Print verbatim the opening line of the material and every subsequent line through the one containing "are ends. -/".
+++ Material provided +++
/-- Pan 0 with stations and streams, and a row that waits in stream 0. -/
def panOf (sts : List StationDecl) (strs : List StreamDecl) : Pan :=
  { pan0 with cfg := { panCfg with stations := sts, streams := strs, quotas := [(0, 4)] } }
def stream0 : StreamDecl := { idx := 0, producer := 1, consumers := [0] }
def row0 : Row := { data := List.replicate 128 0, valid := 128, last := true }
def withRow (p : Pan) : State := { sch := { pans := [(0, p)], streams := [(0, [{ row := row0 }])] } }

/-! ## Grains -/

/-- A window over the whole tile store. -/
def wideWin : WinDecl := { base := 0, limit := 0x200000, rd := true, wr := true }

/-- x5 holds the tile-store base. -/
def rowGrain : Grain := { sliver with win0 := wideWin, x := [(5, 0x10000000)] }

theorem wit_SliverArithmetic :
    isGrain 0 0 0 = true ∧ ((withGrain sliver).grain 0 0 0).active = true ∧ 30 % 2 = 0 ∧
    Rv.rmode 7 ((withGrain sliver).grain 0 0 0).frm.toNat = some .rne ∧
    Rv.rmode 4 ((withGrain sliver).grain 0 0 0).frm.toNat = some .rmm ∧
    (((withGrain sliver).grain 0 0 0).rx 0).toNat + ((withGrain sliver).grain 0 0 0).slCount * 4 ≤ 0x2000 := by
  decide +kernel

theorem wit_SliverMoves :
    isGrain 0 0 0 = true ∧ ((withGrain rowGrain).grain 0 0 0).active = true ∧
    (let x := (withGrain rowGrain).grain 0 0 0
     let s0 := (withGrain rowGrain).eccFix 0 0 1
     s0.grainTile { die := 0, brick := 0, g := 0 } x false (x.rx 5).toNat (x.slCount * slBytes x.slCode) = some 0 ∧
     s0.grainTile { die := 0, brick := 0, g := 0 } x true (x.rx 5).toNat (x.slCount * slBytes x.slCode) = some 0 ∧
     (x.rx 0).toNat + x.slCount * 4 ≤ 0x2000) := by decide +kernel

/-- A pan with stream 3, of which the grain's ports 0 and 1 are ends. -/
def strm : StreamDecl := { idx := 3, producer := 1, consumers := [2], depth := 4, width := 16 }
def portGrain : Grain :=
  { sliver with ports := [(0, { port := 0, stream := 3, station := 1, outbound := true }),
                          (1, { port := 1, stream := 3, station := 2, outbound := false })]
                x := [(6, 1)] }
def streamState : State :=
  owned { grains := [(0, portGrain)], sch := { pans := [(0, { pan0 with cfg := { panCfg with streams := [strm] } })]
                                               streams := [(3, [{ row := { data := [1], valid := 16 } }])] } }

theorem wit_SliverStreams :
    isGrain 0 0 0 = true ∧ (streamState.grain 0 0 0).active = true ∧
    (let x := streamState.grain 0 0 0
     let s0 := streamState.eccFix 0 0 1
     s0.grainPort { die := 0, brick := 0, g := 0 } x ((x.rx 0).toNat % 8) =
       some (0, { port := 0, stream := 3, station := 1, outbound := true }, strm) ∧
     s0.grainPort { die := 0, brick := 0, g := 0 } x ((x.rx 6).toNat % 8) =
       some (0, { port := 1, stream := 3, station := 2, outbound := false }, strm) ∧
     (x.rx 0).toNat + rowBytes strm.fmt strm.width ≤ 0x2000 ∧
     canEmit strm ((streamState.eccFix 0 0 2).rows 0 strm.idx) = true ∧
     nextRow (s0.rows 0 strm.idx) 2 = some { data := [1], valid := 16 }) := by decide +kernel

/-- A brick whose debug mode is on, and one whose watchdog limit is reached. -/
def dbgState : State := (withGrain sliver).setF R.BRK_DBG_EN (lBrick 0 0) 1
def wdogState : State := (withGrain { sliver with wdog := 100 }).setF R.BRK_WDOG_CYCLES (lBrick 0 0) 100

/-- A grain of a brick of pan 0, whose job 1 is in a state. -/
def jobGrain (st : JobRun) : State :=
  owned { withJob { st := st } (withPan pan0) with grains := [(0, sliver)] }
+++
- **Solution to this task**:
/-- Pan 0 with stations and streams, and a row that waits in stream 0. -/
def panOf (sts : List StationDecl) (strs : List StreamDecl) : Pan :=
  { pan0 with cfg := { panCfg with stations := sts, streams := strs, quotas := [(0, 4)] } }
def stream0 : StreamDecl := { idx := 0, producer := 1, consumers := [0] }
def row0 : Row := { data := List.replicate 128 0, valid := 128, last := true }
def withRow (p : Pan) : State := { sch := { pans := [(0, p)], streams := [(0, [{ row := row0 }])] } }

/-! ## Grains -/

/-- A window over the whole tile store. -/
def wideWin : WinDecl := { base := 0, limit := 0x200000, rd := true, wr := true }

/-- x5 holds the tile-store base. -/
def rowGrain : Grain := { sliver with win0 := wideWin, x := [(5, 0x10000000)] }

theorem wit_SliverArithmetic :
    isGrain 0 0 0 = true ∧ ((withGrain sliver).grain 0 0 0).active = true ∧ 30 % 2 = 0 ∧
    Rv.rmode 7 ((withGrain sliver).grain 0 0 0).frm.toNat = some .rne ∧
    Rv.rmode 4 ((withGrain sliver).grain 0 0 0).frm.toNat = some .rmm ∧
    (((withGrain sliver).grain 0 0 0).rx 0).toNat + ((withGrain sliver).grain 0 0 0).slCount * 4 ≤ 0x2000 := by
  decide +kernel

theorem wit_SliverMoves :
    isGrain 0 0 0 = true ∧ ((withGrain rowGrain).grain 0 0 0).active = true ∧
    (let x := (withGrain rowGrain).grain 0 0 0
     let s0 := (withGrain rowGrain).eccFix 0 0 1
     s0.grainTile { die := 0, brick := 0, g := 0 } x false (x.rx 5).toNat (x.slCount * slBytes x.slCode) = some 0 ∧
     s0.grainTile { die := 0, brick := 0, g := 0 } x true (x.rx 5).toNat (x.slCount * slBytes x.slCode) = some 0 ∧
     (x.rx 0).toNat + x.slCount * 4 ≤ 0x2000) := by decide +kernel

/-- A pan with stream 3, of which the grain's ports 0 and 1 are ends. -/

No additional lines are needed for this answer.